LLM Quantization: A Deep Dive into GPTQ, AWQ, and Post-Training Quantization
Large Language Models (LLMs) are massive, requiring billions of parameters to achieve state-of-the-art reasoning. Storing and serving these models is computationally expensive:
- A 70-billion parameter model stored in FP16 (16-bit Floating Point) requires 140 GB of VRAM just to load.
- This exceeds the capacity of standard consumer GPUs, requiring enterprise-grade hardware cluster setups.
Quantization reduces this memory requirement by converting model weights from high-precision formats (like FP16) to lower-precision formats (like INT4 or INT8).
LLM Weight Quantization (GPTQ / AWQ)
The Math of Quantization
Quantization maps a continuous set of float values x to a discrete set of integer values q. The linear quantization mapping formula is:
q = \text{round}\left( \frac{x}{S} \right) + Z
where S is the scale factor (a float value) and Z is the zero-point offset (an integer). The dequantization process back to float is:
x_{approx} = (q - Z) \cdot S
When quantizing an entire model, the goal is to minimize the reconstruction error of the network activations.
GPTQ vs. AWQ
There are two primary algorithms for Post-Training Quantization (PTQ) of LLM weights:
-
GPTQ (Generalized Post-Training Quantization):
- Uses second-order information (inverse Hessian matrix) to adjust remaining weights after quantizing a specific weight row.
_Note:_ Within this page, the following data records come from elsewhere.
theorem setHint_inv (s : State) (len : Nat) (hInv : s.Good nF fl) : (setHint s len).Good nF fl := by
  unfold setHint
  repeat'
    first
      | (with_reducible assumption) | (with_reducible apply modStable_inv) | (with_reducible apply modYard_inv)
      | (with_reducible apply inv_ite; rotate_left; intro _)
      | ((with_reducible refine inv_mk rfl ?_); first | with_reducible assumption | with_reducible apply modStable_inv | with_reducible apply modYard_inv | (with_reducible apply inv_ite; rotate_left; intro _) | split)
      | (split) | (dsimp only)

theorem execMxhint_keeps (p : BitVec 5) (burst : BitVec 16) (s : State) (hInv : s.Good nF fl) :
    KeepsGood nF fl (execMxhint p burst s) := by
  unfold execMxhint
  repeat'
    first
      | (with_reducible apply perform_keeps; intro _ _) | (with_reducible assumption) | (with_reducible apply setHint_inv)
      | (dsimp only)

theorem ride_inv (s : State) (r : Traffic) (hInv : s.Good nF fl) : (ride s r).Good nF fl := by
  unfold ride
  repeat'
    first
      | (with_reducible assumption) | (with_reducible apply modStable_inv) | (with_reducible apply inv_ite; rotate_left; intro _)
      | ((with_reducible refine inv_mk rfl ?_); first | with_reducible assumption | with_reducible apply modStable_inv | (with_reducible apply inv_ite; rotate_left; intro _) | split)
      | (split) | (dsimp only)

theorem loadRound_inv (s : State) (bay : BitVec 3) (off n : Nat) (lane : BitVec 4) (e f : Nat) (use : RdUse) (hInv : s.Good nF fl) :
    (loadRound s bay off n lane e f use).Good nF fl := by
  unfold loadRound
  repeat' first | (with_reducible assumption) | (with_reducible apply emit_inv) | (with_reducible apply ride_inv)

theorem storeRound_inv (s : State) (bay : BitVec 3) (off : Nat) (lane : BitVec 4) (e f : Nat) (data : List Byte) (hInv : s.Good nF fl) :
    (storeRound s bay off lane e f data).Good nF fl := by
  unfold storeRound
  repeat' first | (with_reducible assumption) | (with_reducible apply emit_inv) | (with_reducible apply ride_inv)

theorem stepStream_inv (s : State) (w : BitVec 5) (steps : Nat) (hInv : s.Good nF fl) : (stepStream s w steps).Good nF fl := by
  unfold stepStream
  repeat' first | (with_reducible assumption) | (with_reducible apply emit_inv)

theorem loadStream_inv (s : State) (wn : BitVec 5) (dst reg dir k opc : Nat) (delay : BitVec 12) (hInv : s.Good nF fl) :
    (loadStream s wn dst reg dir k opc delay).Good nF fl := by
  unfold loadStream
  repeat'
    first
      | (with_reducible assumption) | (with_reducible apply emit_inv) | (with_reducible apply ride_inv)
      | (with_reducible apply enqueue_inv) | (with_reducible apply stepStream_inv)
      | (with_reducible apply inv_ite; rotate_left; intro _) | (split) | (dsimp only)

theorem storeStream_inv (s : State) (wn : BitVec 5) (data scaleHalf : Bool) (n src : Nat) (k : BitVec 1024) (opc : Nat) (hInv : s.Good nF fl) :
    (storeStream s wn data scaleHalf n src k opc).Good nF fl := by
  unfold storeStream
  repeat'
    first
      | (with_reducible assumption) | (with_reducible apply emitFlags_inv) | (with_reducible apply ride_inv)
      | (with_reducible apply emit_inv) | (with_reducible apply enqueue_inv) | (with_reducible apply stepStream_inv)
      | (with_reducible apply inv_ite; rotate_left; intro _) | (split) | (dsimp only)

theorem popQueue_inv (s : State) (q : BitVec 5) (d : OffDst) (opc : Nat) (delay : BitVec 12) (hInv : s.Good nF fl) :
    (popQueue s q d opc delay).Good nF fl := by
  unfold popQueue
  repeat'
    first
      | (with_reducible assumption) | (with_reducible apply emit_inv) | (with_reducible apply enqueue_inv) | (dsimp only)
- It performs row-by-row optimization, minimizing the squared error of layer activations.
- Provides excellent accuracy for 4-bit quantization but can suffer from outlier activation errors.
-
AWQ (Activation-aware Weight Quantization):
- Recognizes that not all weights are equally important. Only 1% of weights (salient weights) dictate the majority of the model's accuracy.
- Protects these salient weights by keeping them in higher precision or scaling them up, while quantizing the remaining 99% of weights.
- This selective approach maintains accuracy close to FP16 levels without needing complex inverse Hessian computations.
Quantization Formats Comparison
| Format | Precision | Target Hardware | Primary Use Case | |---|---|---|---| | FP16 | 16-bit Float | Nvidia H100 / A100 | Training & High-end Serving | | INT8 | 8-bit Integer | Standard Server GPUs | Mid-range deployment | | INT4 (GPTQ/AWQ) | 4-bit Integer | Consumer GPUs / Edge | Local deployment & Low cost |
Running a Quantized Model in Python using vLLM
Here is how you can initialize and serve an AWQ-quantized model using the vllm library:
# Initializing vLLM with an AWQ model
# from vllm import LLM, SamplingParams
#
# llm = LLM(
# model="TheBloke/Llama-2-7B-Chat-AWQ",
# quantization="awq",
# dtype="half"
# )
Conclusion
Quantization is a key technique for scaling LLM deployments. By shrinking models to INT4 via GPTQ or AWQ, developers can run large models on cheaper, consumer-grade hardware while maintaining high accuracy and performance.